Kirchheim
O krummer Tannenbaum

Randnotiz von Antje Dörr über Last-Minute-Weihnachtsbäume.

Wenigstens war er günstig“, sagt der Mann und kratzt sich am Kopf, während er den Weihnachtsbaum betrachtet, der etwas windschief in unserem Wohnzimmer steht. Tatsächlich hat der Baum seine besten Tage längst hinter sich. Krumm ist er, unregelmäßig gewachsen, manche Nadeln färben sich schon gelb, und seine Spitze ist ihm irgendwo abhanden gekommen. Die Kinder waren sofort schockverliebt, als sie den Baum sahen, der mit vier oder fünf etwas ansehnlicheren Exemplaren traurig auf der Verkaufsfläche herumstand.
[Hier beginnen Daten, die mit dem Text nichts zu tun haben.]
-- ==== Sys2Proof/Tests/Slice0.lean ====
section
/-! SUPPORT. The model's own tests: command words (30_encoding.md R95), well-formedness, one or two vectors of
95_test_vectors.md for each command and for the host port, and a witness for the hypotheses of every statement that has
any. Expected values are those of 95_test_vectors.md or worked out by hand from the rule named. -/

namespace Sys2Proof.Tests

-- One theorem after another: the kernel evaluations below would otherwise run side by side.
set_option Elab.async false

open Sys2Proof.Machine Sys2Proof.Safety Sys2Proof.Laws

/-! ## Command words -/

/-- Format N, 41_frequency.md: bits 31:16 `RES`, 15:8 `SYM`, 7:0 `OPC` (R90). -/
theorem test_word_nop : decode 0b00000000000000000000000000000000 = .ok .nop := rfl
theorem test_word_clrf : decode 0b00000000000000000000000000000001 = .ok .clrf := rfl
/-- F4: `SETF 'a'`. -/
theorem test_word_setf : decode 0b00000000000000000110000100000010 = .ok (.setf 0x61) := rfl
/-- F2: `GETF 'b'`. -/
theorem test_word_getf : decode 0b00000000000000000110001000000011 = .ok (.getf 0x62) := rfl
/-- E9: `COUNT 0xFF`. -/
theorem test_word_count : decode 0b00000000000000001111111100000100 = .ok (.count 0xFF) := rfl
theorem test_word_sett : decode 0b00000000000000000000000000000101 = .ok .sett := rfl
/-- 42_tree_build.md. -/
theorem test_word_build : decode 0b00000000000000000000000000010000 = .ok .build := rfl
/-- 43_encode_decode.md; C3: `CODELEN 'c'`. -/
theorem test_word_codelen : decode 0b00000000000000000110001100010001 = .ok (.codelen 0x63) := rfl
/-- C1: `ENCODE 'a'`. -/
theorem test_word_encode : decode 0b00000000000000000110000100010010 = .ok (.encode 0x61) := rfl
theorem test_word_decode : decode 0b00000000000000000000000000010011 = .ok .decode := rfl
/-- 44_bitstream.md. -/
theorem test_word_putbit : decode 0b00000000000000000000000000100000 = .ok .putbit := rfl
theorem test_word_putbyte : decode 0b00000000000000000000000000100001 = .ok .putbyte := rfl
theorem test_word_putint : decode 0b00000000000000000000000000100010 = .ok .putint := rfl
theorem test_word_flush : decode 0b00000000000000000000000000100011 = .ok .flush := rfl
theorem test_word_oclr : decode 0b00000000000000000000000000100100 = .ok .oclr := rfl
theorem test_word_getbit : decode 0b00000000000000000000000000101000 = .ok .getbit := rfl
theorem test_word_getbyte : decode 0b00000000000000000000000000101001 = .ok .getbyte := rfl
theorem test_word_getint : decode 0b00000000000000000000000000101010 = .ok .getint := rfl
theorem test_word_irewind : decode 0b00000000000000000000000000101011 = .ok .irewind := rfl
/-- 45_header.md. -/
theorem test_word_wrhdr : decode 0b00000000000000000000000000110000 = .ok .wrhdr := rfl
theorem test_word_rdhdr : decode 0b00000000000000000000000000110001 = .ok .rdhdr := rfl

/-- E2, E3, E8: opcodes that are not in the map. -/
theorem test_word_unknownOpcode : decode 0x00000006 = .error .unknownOpcode ∧
    decode 0x000000FF = .error .unknownOpcode ∧ decode 0x00000014 = .error .unknownOpcode := ⟨rfl, rfl, rfl⟩

/-- E4, E7: a format N opcode with a symbol. -/
theorem test_word_symbolInFormatN :
    decode 0x00000110 = .error .symbolInFormatN ∧ decode 0x00006100 = .error .symbolInFormatN := ⟨rfl, rfl⟩

/-- E5, E6: reserved bits. -/
theorem test_word_reservedBits :
    decode 0x00010012 = .error .reservedBits ∧ decode 0x80000000 = .error .reservedBits := ⟨rfl, rfl⟩
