-- ==== Sys2Proof/Machine/Dispatch.lean ====
section
/-! DEFINITION. One command performed: each constructor of Instr to its meaning. -/

namespace Sys2Proof.Machine

def exec (i : Instr) (s : State) : Host.Outcome State Fault Refusal :=
  match i with
  | .nop => Sys2Proof.Machine.execNop s
  | .tick btn a b => Sys2Proof.Machine.execTick btn a b s
  | .wrdig sel byte => Sys2Proof.Machine.execWrdig sel byte s
  | .rddig sel => Sys2Proof.Machine.execRddig sel s
  | .wrchr sel e dp code => Sys2Proof.Machine.execWrchr sel e dp code s
  | .getevt => Sys2Proof.Machine.execGetevt s
  | .setlo threshold => Sys2Proof.Machine.execSetlo threshold s
  | .sethi threshold => Sys2Proof.Machine.execSethi threshold s
  | .heval fault temperature => Sys2Proof.Machine.execHeval fault temperature s
  | .rdreg sel => Sys2Proof.Machine.execRdreg sel s

end Sys2Proof.Machine
end

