-- ==== Sys2Proof/Safety.lean ====
section
/-! DEFINITION. What claims about the machine speak of: the invariant of its states, the states it can reach under every
behaviour of its two agents, and runs of commands. -/

namespace Sys2Proof.Machine

/-- The digit space holds only digits of the block, in canonical form (10_state.md R23; log 11). -/
def BufOk (s : State) : Prop := Memory.wf s.buf ∧ ∀ x ∈ s.buf, x.1 < s.cfg.n

/-- Between commands the enable lines are all dark or exactly the line of IDX is lit (41_display_multiplexer.md R124). -/
def EnableOk (s : State) : Prop := s.en = 0#16 ∨ s.en = 1#16 <<< s.idx.toNat

/-- What the trace leaves on the lines is what the state says the block drives (10_state.md R35, R36). -/
def TraceOk (s : State) : Prop :=
  (linesAfter s.trace).enable = s.en ∧ (linesAfter s.trace).latched = s.segout ∧ (linesAfter s.trace).relay = s.relay

/-- At every point of the trace at most one digit is lit (41_display_multiplexer.md R124). -/
def LitOk (s : State) : Prop :=
  ∀ t : List OutEvent, t <+: s.trace → atMostOneLit (linesAfter t).enable = true

/-- The invariant of the block: a legal configuration (00_scope.md R7), IDX a digit of the block (10_state.md R22), and the
four clauses above. -/
structure Inv (s : State) : Prop where
  cfg : s.cfg.wf
  idx : s.idx.toNat < s.cfg.n
  buf : BufOk s
  enable : EnableOk s
  trace : TraceOk s
  lit : LitOk s

/-- The states the block can be in, from reset, whatever words its agents issue and when, whichever port is served when both
have a word, and whenever reset is asserted (20_memory.md R57, 70_reset_and_hazards.md R251). -/
inductive Reachable (c : Config) : State → Prop where
  | reset : Reachable c (State.resetOf c)
  | send (p : Port) (w : Word) {s : State} : Reachable c s → Reachable c (State.send p w s)
  | assertReset {s : State} : Reachable c s → Reachable c (State.assertReset s)
  | step (pick : Port) {s t : State} : Reachable c s → stepWith pick s = .next t → Reachable c t

/-- A list of commands performed one after the other, stopping at the first that does not answer a next state. -/
def execAll : List Instr → State → Host.Outcome State Fault Refusal
  | [], s => .next s
  | i :: is, s =>
    match exec i s with
    | .next t => execAll is t
    | .fault r => .fault r
    | .refused r => .refused r

/-- Whether a command is a TICK. -/
def isTick : Instr → Bool
  | .tick _ _ _ => true
  | .nop => false
  | .wrdig _ _ => false
  | .rddig _ => false
  | .wrchr _ _ _ _ => false
  | .getevt => false
  | .setlo _ => false
  | .sethi _ => false
  | .heval _ _ => false
  | .rdreg _ => false

/-! ### Forms that claims are written in -/

/-- The must-be-zero mask of each opcode 0x0..0x9, as the table of 30_encoding.md R73 lists them. -/
def mbzTable : List Word :=
  [0x0FFFFFFF#32, 0x0FFFFFF8#32, 0x00FFFF00#32, 0x00FFFFFF#32, 0x00FCFF00#32, 0x0FFFFFFF#32, 0x0FFF0000#32, 0x0FFF0000#32,
    0x0FFE0000#32, 0x00FFFFFF#32]

/-- The mask of R73 for the opcode of a word; no bit for a reserved opcode. -/
def mbzOf (w : Word) : Word := mbzTable.getD (w.extractLsb' 28 4).toNat 0#32

/-- Whether a word's opcode belongs on a port: TICK on the tick port, every other on the host port
(60_exceptions.md R228). -/
def onItsPort (w : Word) (p : Port) : Prop := w.extractLsb' 28 4 = 0x1#4 ↔ p = .tick

/-- The status code a word earns on a port of a block of N digits, by the causes of 60_exceptions.md R220 in the priority of
R222. -/
def StatusIs (n : Nat) (p : Port) (w : Word) (code : BitVec 4) : Prop :=
  let op := (w.extractLsb' 28 4).toNat
  let sel := (w.extractLsb' 24 4).toNat
  (10 ≤ op ∧ code = 1#4) ∨
  (op < 10 ∧ ¬ onItsPort w p ∧ code = 2#4) ∨
  (op < 10 ∧ onItsPort w p ∧ (w &&& mbzOf w ≠ 0#32 ∨ (op = 9 ∧ 10 ≤ sel)) ∧ code = 3#4) ∨
  (op < 10 ∧ onItsPort w p ∧ w &&& mbzOf w = 0#32 ∧ (op = 2 ∨ op = 3 ∨ op = 4) ∧ n ≤ sel ∧ code = 4#4) ∨
  (op < 10 ∧ onItsPort w p ∧ w &&& mbzOf w = 0#32 ∧ ¬ (op = 9 ∧ 10 ≤ sel) ∧
    ¬ ((op = 2 ∨ op = 3 ∨ op = 4) ∧ n ≤ sel) ∧ code = 0#4)

/-- s with one more response, the word r on port p, and nothing else changed. -/
def answered (p : Port) (r : Word) (s : State) : State :=
  { s with responses := s.responses ++ [{ port := p, word := r }] }

/-- The word w, performed on port p in state s, answers the status code with value 0 and has no other effect
(60_exceptions.md R221). -/
def AnswersOnly (p : Port) (w : Word) (code : BitVec 4) (s : State) : Prop :=
  perform p w s = .next (answered p (code ++ 0#28) s)

/-- What the words with opcode `op` do: on the other port they answer ERR_PORT only (status 2); on their own port those with
a must-be-zero bit set answer ERR_FIELD only (status 3), and every other one performs the command `cmd` reads from it
(30_encoding.md R77). -/
def WordsPerform (op : BitVec 4) (own other : Port) (bad : Word → Prop) (cmd : Word → Instr) : Prop :=
  ∀ (s : State) (w : Word), w.extractLsb' 28 4 = op →
    AnswersOnly other w 2#4 s ∧
    (bad w → AnswersOnly own w 3#4 s) ∧
    (¬ bad w → perform own w s = exec (cmd w) s)

/-- The pins of one tick: button level, phase A, phase B. -/
structure Pins where
  btn : Bool
  a : Bool
  b : Bool
deriving DecidableEq, Repr

/-- The TICK with the given pins. -/
def tickOf (p : Pins) : Instr := .tick p.btn p.a p.b

/-- The event code in a TICK's response word, bits 5:4 of the value (30_encoding.md R81). -/
def eventBits (r : Response) : BitVec 2 := r.word.extractLsb' 4 2

end Sys2Proof.Machine
end

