/-! ### The stride modulo N -/

/-- Adding a multiple of the stride to an index taken modulo N. -/
theorem stride_add_mod (i step n k : Nat) : ((i + k * step) % n + step) % n = (i + (k + 1) * step) % n := by
  rw [Nat.mod_add_mod, Nat.succ_mul, Nat.add_assoc]

/-- N strides are enough to reach every index that some number of strides reaches: those congruent to the first modulo
gcd(STEP, N). -/
theorem exists_stride_iff {i step n d : Nat} (hd : d < n) :
    (∃ j, j < n ∧ (i + (j + 1) * step) % n = d) ↔ d % Nat.gcd step n = i % Nat.gcd step n := by
  constructor
  · rintro ⟨j, -, rfl⟩
    rw [Nat.mod_mod_of_dvd _ (Nat.gcd_dvd_right step n), Nat.add_mod,
      Nat.mod_eq_zero_of_dvd ((Nat.gcd_dvd_left step n).mul_left _), Nat.add_zero, Nat.mod_mod]
  · intro h
    have hn : (0 : Int) < n := by omega
    obtain ⟨q, hq⟩ := Nat.modEq_iff_dvd.mp h.symm
    obtain ⟨x, y, hxy⟩ : ∃ x y : Int, (d : Int) - i = step * x + n * y :=
      ⟨Nat.gcdA step n * q, Nat.gcdB step n * q, by rw [hq, Nat.gcd_eq_gcd_ab]; ring⟩
    have hj0 : 0 ≤ (x - 1) % n := Int.emod_nonneg _ hn.ne'
    have hjn : (x - 1) % n < n := Int.emod_lt_of_pos _ hn
    refine ⟨((x - 1) % n).toNat, by omega, ?_⟩
    have hcong : (i + (((x - 1) % n).toNat + 1) * step : Int) ≡ d [ZMOD n] := by
      rw [Int.toNat_of_nonneg hj0]
      calc (i + ((x - 1) % n + 1) * step : Int) ≡ i + ((x - 1) + 1) * step [ZMOD n] := by
            gcongr; exact Int.mod_modEq _ _
        _ = d - n * y := by linarith
        _ ≡ d [ZMOD n] := (Int.modEq_iff_dvd.mpr ⟨y, by ring⟩)
    have hnat : i + (((x - 1) % n).toNat + 1) * step ≡ d [MOD n] := by
      rw [← Int.natCast_modEq_iff]; exact_mod_cast hcong
    exact Eq.trans hnat (Nat.mod_eq_of_lt hd)

/-- Where the stride has no factor in common with N, N strides reach every index. -/
theorem exists_stride_of_coprime {step n d : Nat} (hg : Nat.gcd step n = 1) (i : Nat) (hd : d < n) :
    ∃ j, j < n ∧ (i + (j + 1) * step) % n = d :=
  (exists_stride_iff hd).mpr (by rw [hg, Nat.mod_one, Nat.mod_one])

/-- Where the stride has no factor in common with N, two of N strides that reach the same index are the same. -/
theorem stride_inj {i step n j k : Nat} (hg : Nat.gcd step n = 1) (hj : j < n) (hk : k < n)
    (h : (i + (j + 1) * step) % n = (i + (k + 1) * step) % n) : j = k := by
  have hmul : (j + 1) * step ≡ (k + 1) * step [MOD n] := Nat.ModEq.add_left_cancel' i h
  have hjk : j + 1 ≡ k + 1 [MOD n] := Nat.ModEq.cancel_right_of_coprime (by rwa [Nat.gcd_comm]) hmul
  exact (Nat.ModEq.add_right_cancel' 1 hjk).eq_of_lt_of_lt hj hk

/-- Where the stride has no factor in common with N, the N-th of N strides returns to the first index, and no other does. -/
theorem stride_returns_iff {i step n j : Nat} (hg : Nat.gcd step n = 1) (hi : i < n) (hj : j < n) :
    (i + (j + 1) * step) % n = i ↔ j + 1 = n := by
  have hlast : (i + (n - 1 + 1) * step) % n = i := by
    rw [Nat.sub_add_cancel (by omega), Nat.add_mul_mod_self_left, Nat.mod_eq_of_lt hi]
  constructor
  · intro h
    have := stride_inj hg hj (by omega) (h.trans hlast.symm)
    omega
  · intro h
    obtain rfl : j = n - 1 := by omega
    exact hlast

/-- From the reset value of IDX, k strides reach ((k - 1) * STEP) mod N (10_state.md R22). -/
theorem stride_from_reset {step n k : Nat} (hn : 0 < n) (hk : 0 < k) :
    ((n - step % n) % n + k * step) % n = (k - 1) * step % n := by
  obtain ⟨m, rfl⟩ : ∃ m, k = m + 1 := ⟨k - 1, by omega⟩
  have hle : step % n ≤ n := (Nat.mod_lt _ hn).le
  have hback : (n - step % n) + step ≡ 0 [MOD n] :=
    calc (n - step % n) + step ≡ (n - step % n) + step % n [MOD n] := (Nat.mod_modEq step n).symm.add_left _
      _ = n := Nat.sub_add_cancel hle
      _ ≡ 0 [MOD n] := by simp [Nat.ModEq]
  calc ((n - step % n) % n + (m + 1) * step) % n = (((n - step % n) + step) + m * step) % n := by
        rw [Nat.mod_add_mod]; congr 1; ring
    _ = (0 + m * step) % n := hback.add_right _
    _ = (m + 1 - 1) * step % n := by simp

/-! ### Runs with k TICKs -/

/-- What any run with k TICKs from s leaves of the index and the lines, if it leads to t (41_display_multiplexer.md R120,
R121). -/
structure Strode (s : State) (k : Nat) (t : State) : Prop where
  cfg : t.cfg = s.cfg
  idx : t.idx.toNat = (s.idx.toNat + k * s.cfg.step) % s.cfg.n
  enable : EnableOk s → EnableOk t
  start : k = 0 → t.en = s.en
  lit : 0 < k → EnableOk s → t.en = 1#16 <<< t.idx.toNat

theorem strode_zero {s : State} (h : s.idx.toNat < s.cfg.n) : Strode s 0 s where
  cfg := rfl
  idx := by rw [Nat.zero_mul, Nat.add_zero, Nat.mod_eq_of_lt h]
  enable := id
  start _ := rfl
  lit h := absurd h (Nat.lt_irrefl 0)

theorem strode_tick {s t : State} {k : Nat} (hc : s.cfg.wf) (h : Strode s k t) (btn a b : Bool) :
    Strode s (k + 1) (effect (.tick btn a b) t) where
  cfg := (effect_cfg _ t).trans h.cfg
  idx := by
    have hidx := (nextIndex_toNat (h.cfg.symm ▸ hc) t.idx).1
    simp only [effect, decTick_spec, muxTick_spec]
    rw [hidx, h.cfg, h.idx, stride_add_mod]
  enable he := effect_enableOk (h.enable he) _
  start h := absurd h (Nat.succ_ne_zero k)
  lit _ he := effect_tick_en (h.enable he) btn a b

theorem strode_of_not_tick {s t : State} {k : Nat} {i : Instr} (hi : isTick i = false) (h : Strode s k t) :
    Strode s k (effect i t) := by
  obtain ⟨hidx, hen, -⟩ := effect_of_not_tick hi t
  exact ⟨(effect_cfg i t).trans h.cfg, hidx.symm ▸ h.idx, fun he => effect_enableOk (h.enable he) i,
    fun hk => hen.trans (h.start hk), fun hk he => by rw [hen, hidx]; exact h.lit hk he⟩

theorem Strode.answered {s t : State} {k : Nat} (h : Strode s k t) (p : Port) (r : Word) : Strode s k (answered p r t) :=
  ⟨h.cfg, h.idx, h.enable, h.start, h.lit⟩

/-- Any run of commands, by the number of its TICKs. -/
theorem execAll_strode {s : State} (hc : s.cfg.wf) (hi : s.idx.toNat < s.cfg.n) (is : List Instr) :
    ∃ t, execAll is s = .next t ∧ Strode s (is.countP isTick) t := by
  refine execAll_induction (P := fun done t => Strode s (done.countP isTick) t) (strode_zero hi) (fun done i u r h => ?_) is
  apply Strode.answered
  rw [List.countP_append, List.countP_singleton]
  cases ht : isTick i with
  | false => exact strode_of_not_tick ht h
  | true =>
    obtain ⟨btn, a, b, rfl⟩ := isTick_iff.mp ht
    exact strode_tick hc h btn a b

/-! ### Runs of TICKs only -/

/-- What k TICKs from s leave, if they lead to t: the buffer, and in the segments the byte of the digit lit last
(41_display_multiplexer.md R121). -/
structure Ticked (s : State) (k : Nat) (t : State) : Prop extends Strode s k t where
  buf : t.buf = s.buf
  segout : t.segout = if k = 0 then s.segout else Memory.read s.buf t.idx.toNat

theorem ticked_succ {s t : State} {k : Nat} (hc : s.cfg.wf) (h : Ticked s k t) (btn a b : Bool) :
    Ticked s (k + 1) (effect (.tick btn a b) t) where
  toStrode := strode_tick hc h.toStrode btn a b
  buf := h.buf
  segout := by
    rw [if_neg (Nat.succ_ne_zero k), ← h.buf]
    rfl

/-- Any number of TICKs, whatever their pins. -/
theorem execAll_ticks {s : State} (hc : s.cfg.wf) (hi : s.idx.toNat < s.cfg.n) (ps : List Pins) :
    ∃ t, execAll (ps.map tickOf) s = .next t ∧ Ticked s ps.length t := by
  induction ps using List.reverseRecOn with
  | nil => exact ⟨s, rfl, strode_zero hi, rfl, rfl⟩
  | append_singleton ps p ih =>
    obtain ⟨u, hu, hT⟩ := ih
    obtain ⟨r, hr⟩ := exec_effect (tickOf p) u
    refine ⟨_, by rw [List.map_append, execAll_append hu, List.map_singleton, execAll_cons hr, execAll], ?_⟩
    obtain ⟨hstrode, hbuf, hseg⟩ := ticked_succ hc hT p.btn p.a p.b
    rw [List.length_append, List.length_singleton]
    exact ⟨hstrode.answered _ r, hbuf, hseg⟩

theorem ticked_of_execAll {s t : State} (hc : s.cfg.wf) (hi : s.idx.toNat < s.cfg.n) {ps : List Pins} {j : Nat}
    (hj : j < ps.length) (h : execAll ((ps.take (j + 1)).map tickOf) s = .next t) : Ticked s (j + 1) t := by
  obtain ⟨u, hu, hT⟩ := execAll_ticks hc hi (ps.take (j + 1))
  rw [List.length_take, Nat.min_eq_left hj] at hT
  rw [h, Host.Outcome.next.injEq] at hu
  exact hu ▸ hT

/-- A claim about the state that the first j + 1 of some TICKs lead to is a claim about a state that j + 1 TICKs leave. -/
theorem execAll_ticks_iff {s : State} (hc : s.cfg.wf) (hi : s.idx.toNat < s.cfg.n) {ps : List Pins} {j : Nat}
    (hj : j < ps.length) {Q : State → Prop} {q : Prop} (h : ∀ t, Ticked s (j + 1) t → (Q t ↔ q)) :
    (∃ t, execAll ((ps.take (j + 1)).map tickOf) s = .next t ∧ Q t) ↔ q := by
  constructor
  · rintro ⟨t, ht, hQ⟩
    exact (h t (ticked_of_execAll hc hi hj ht)).mp hQ
  · intro hq
    obtain ⟨t, ht, -⟩ := execAll_ticks hc hi (ps.take (j + 1))
    exact ⟨t, ht, (h t (ticked_of_execAll hc hi hj ht)).mpr hq⟩

/-- Of the lines with only line i lit, exactly line i is lit. -/
theorem lit_getLsbD (i : BitVec 4) {d : Nat} (hd : d < 16) : (1#16 <<< i.toNat).getLsbD d = decide (i.toNat = d) := by
  revert i
  interval_cases d <;> decide

/-- The index a TICK left is the one whose line it lit, alone. -/
theorem ticked_idx_iff {s t : State} {k d : Nat} (he : EnableOk s) (h : Ticked s (k + 1) t) :
    t.idx.toNat = d ∧ t.en = 1#16 <<< d ↔ (s.idx.toNat + (k + 1) * s.cfg.step) % s.cfg.n = d := by
  rw [← h.idx]
  constructor
  · exact And.left
  · rintro rfl
    exact ⟨rfl, h.lit (Nat.succ_pos k) he⟩

/-- A line is lit after a TICK exactly where the TICK left the index there. -/
theorem ticked_lit_iff {s t : State} {k d : Nat} (he : EnableOk s) (h : Ticked s (k + 1) t) (hd : d < 16) :
    t.en.getLsbD d = true ↔ (s.idx.toNat + (k + 1) * s.cfg.step) % s.cfg.n = d := by
  rw [h.lit (Nat.succ_pos k) he, lit_getLsbD t.idx hd, decide_eq_true_eq, h.idx]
Was soll man da entgegnen? Dass das Ding hässlich wie die Nacht ist, obwohl man sonst immer predigt, dass Äußerlichkeiten nicht ­wichtig sind? Lieber nicht. Wir lächeln tapfer und packen das nadelnde Ding auf den Bollerwagen. Zu Hause tanzen die Kinder fröhlich um den Tannenbaum und behängen ihn mit allem, was der Keller zu bieten hat. Da steht es nun, das krumme Ding, und erinnert uns daran, dass nicht alles vollkommen sein muss. Und erst recht nicht an Weihnachten.